- **Entries taken from a collection**:
■ ■ ■ ■ ■ ■ ■

-- ==== Sys2Proof/Laws/OnlyFrames.lean ====
section
/-! SUPPORT. Frames of the operations and meanings of Machine/Frames.lean: one lemma each, which names the parts of the state that may
change. -/

set_option maxRecDepth 4000

namespace Sys2Proof.Machine

theorem only_loadAhead {ps : List Part} {s0 : State} (s : State) (k : Nat) (b : Nat) (half : Bool) (h : Only ps s0 s) (h_free : Part.free ∈ ps) (h_live : Part.live ∈ ps) (h_regs : Part.regs ∈ ps) (h_eng : Part.eng ∈ ps) (h_waits : Part.waits ∈ ps) (h_meas : Part.meas ∈ ps) (h_pwm : Part.pwm ∈ ps) (h_gdl : Part.gdl ∈ ps) (h_trp : Part.trp ∈ ps) (h_saf : Part.saf ∈ ps) (h_clk : Part.clk ∈ ps) (h_nt : Part.nt ∈ ps) (h_cmd : Part.cmd ∈ ps) (h_ops : Part.ops ∈ ps) (h_log : Part.log ∈ ps) (h_sec : Part.sec ∈ ps) (h_stg : Part.stg ∈ ps) (h_acq : Part.acq ∈ ps) (h_host : Part.host ∈ ps) (h_twn : Part.twn ∈ ps) (h_mgt : Part.mgt ∈ ps) :
    Only ps s0 (State.loadAhead s k b half) := by
  unfold State.loadAhead
  simp (maxDischargeDepth := 200) +contextual only [only_commitsAt, only_modTb, only_opsAt, only_periodBegin, only_stackLoad, only_tbStart, only_tbStop, only_tbZero, only_templateStop, only_forNums, only_ite, h, h_free, h_live, h_regs, h_eng, h_waits, h_meas, h_pwm, h_gdl, h_trp, h_saf, h_clk, h_nt, h_cmd, h_ops, h_log, h_sec, h_stg, h_acq, h_host, h_twn, h_mgt, implies_true]

theorem only_edgeSend {ps : List Part} {s0 : State} (s : State) (k : Nat) (b : Nat) (half : Bool) (h : Only ps s0 s) (h_free : Part.free ∈ ps) (h_regs : Part.regs ∈ ps) (h_pwm : Part.pwm ∈ ps) (h_gdl : Part.gdl ∈ ps) (h_trp : Part.trp ∈ ps) (h_nt : Part.nt ∈ ps) (h_cmd : Part.cmd ∈ ps) (h_log : Part.log ∈ ps) (h_acq : Part.acq ∈ ps) (h_host : Part.host ∈ ps) (h_twn : Part.twn ∈ ps) (h_mgt : Part.mgt ∈ ps) :
    Only ps s0 (State.edgeSend s k b half) := by
  unfold State.edgeSend
  simp (maxDischargeDepth := 200) +contextual only [only_drvSent, only_gdlTrip, only_modGs, only_ostGuard, only_sendLink, only_setRegN, only_ite, h, h_free, h_regs, h_pwm, h_gdl, h_trp, h_nt, h_cmd, h_log, h_acq, h_host, h_twn, h_mgt]

theorem only_runChans {ps : List Part} {s0 : State} (k bound : Nat) (fuel : Nat) (s : State) (acc : List (Nat × Bool × Nat))
    (h : Only ps s0 s) (h_now : Part.now ∈ ps) (h_regs : Part.regs ∈ ps) (h_pwm : Part.pwm ∈ ps) (h_gdl : Part.gdl ∈ ps)
    (h_trp : Part.trp ∈ ps) (h_nt : Part.nt ∈ ps) : Only ps s0 (State.runChans k bound fuel s acc).1 := by
  induction fuel generalizing s acc with
  | zero => exact h
  | succ fuel ih =>
    unfold State.runChans
    split
    · exact h
    · refine ih _ _ ?_
      split <;> simp (maxDischargeDepth := 200) only [only_fallingEdge, only_risingEdge, only_expireWait, only_innerOff, only_advanceTo, h,
        h_now, h_regs, h_pwm, h_gdl, h_trp, h_nt]

theorem only_execEdgeFrameSend {ps : List Part} {s0 : State} (k : Fin 16) (s : State) (h : Only ps s0 s) (h_free : Part.free ∈ ps) (h_regs : Part.regs ∈ ps) (h_pwm : Part.pwm ∈ ps) (h_gdl : Part.gdl ∈ ps) (h_trp : Part.trp ∈ ps) (h_nt : Part.nt ∈ ps) (h_cmd : Part.cmd ∈ ps) (h_log : Part.log ∈ ps) (h_acq : Part.acq ∈ ps) (h_host : Part.host ∈ ps) (h_twn : Part.twn ∈ ps) (h_mgt : Part.mgt ∈ ps) :
    ∀ out, execEdgeFrameSend k s = .next out → Only ps s0 out := by
  unfold execEdgeFrameSend
  intro out e
  dsimp only at e
  repeat' split at e
  all_goals (cases e; simp (maxDischargeDepth := 200) +contextual only [only_edgeSend, h, h_free, h_regs, h_pwm, h_gdl, h_trp, h_nt, h_cmd, h_log, h_acq, h_host, h_twn, h_mgt])

end Sys2Proof.Machine
end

■ ■ ■ ■ ■ ■ ■

- **WORK ORDER**:
Reprint the data above from the opening line to the line holding "set_option maxRecDepth 4000", inclusive, and nothing else.

- **RESPONSE TO THE EXERCISE**:
-- ==== Sys2Proof/Laws/OnlyFrames.lean ====
section
/-! SUPPORT. Frames of the operations and meanings of Machine/Frames.lean: one lemma each, which names the parts of the state that may
change. -/

set_option maxRecDepth 4000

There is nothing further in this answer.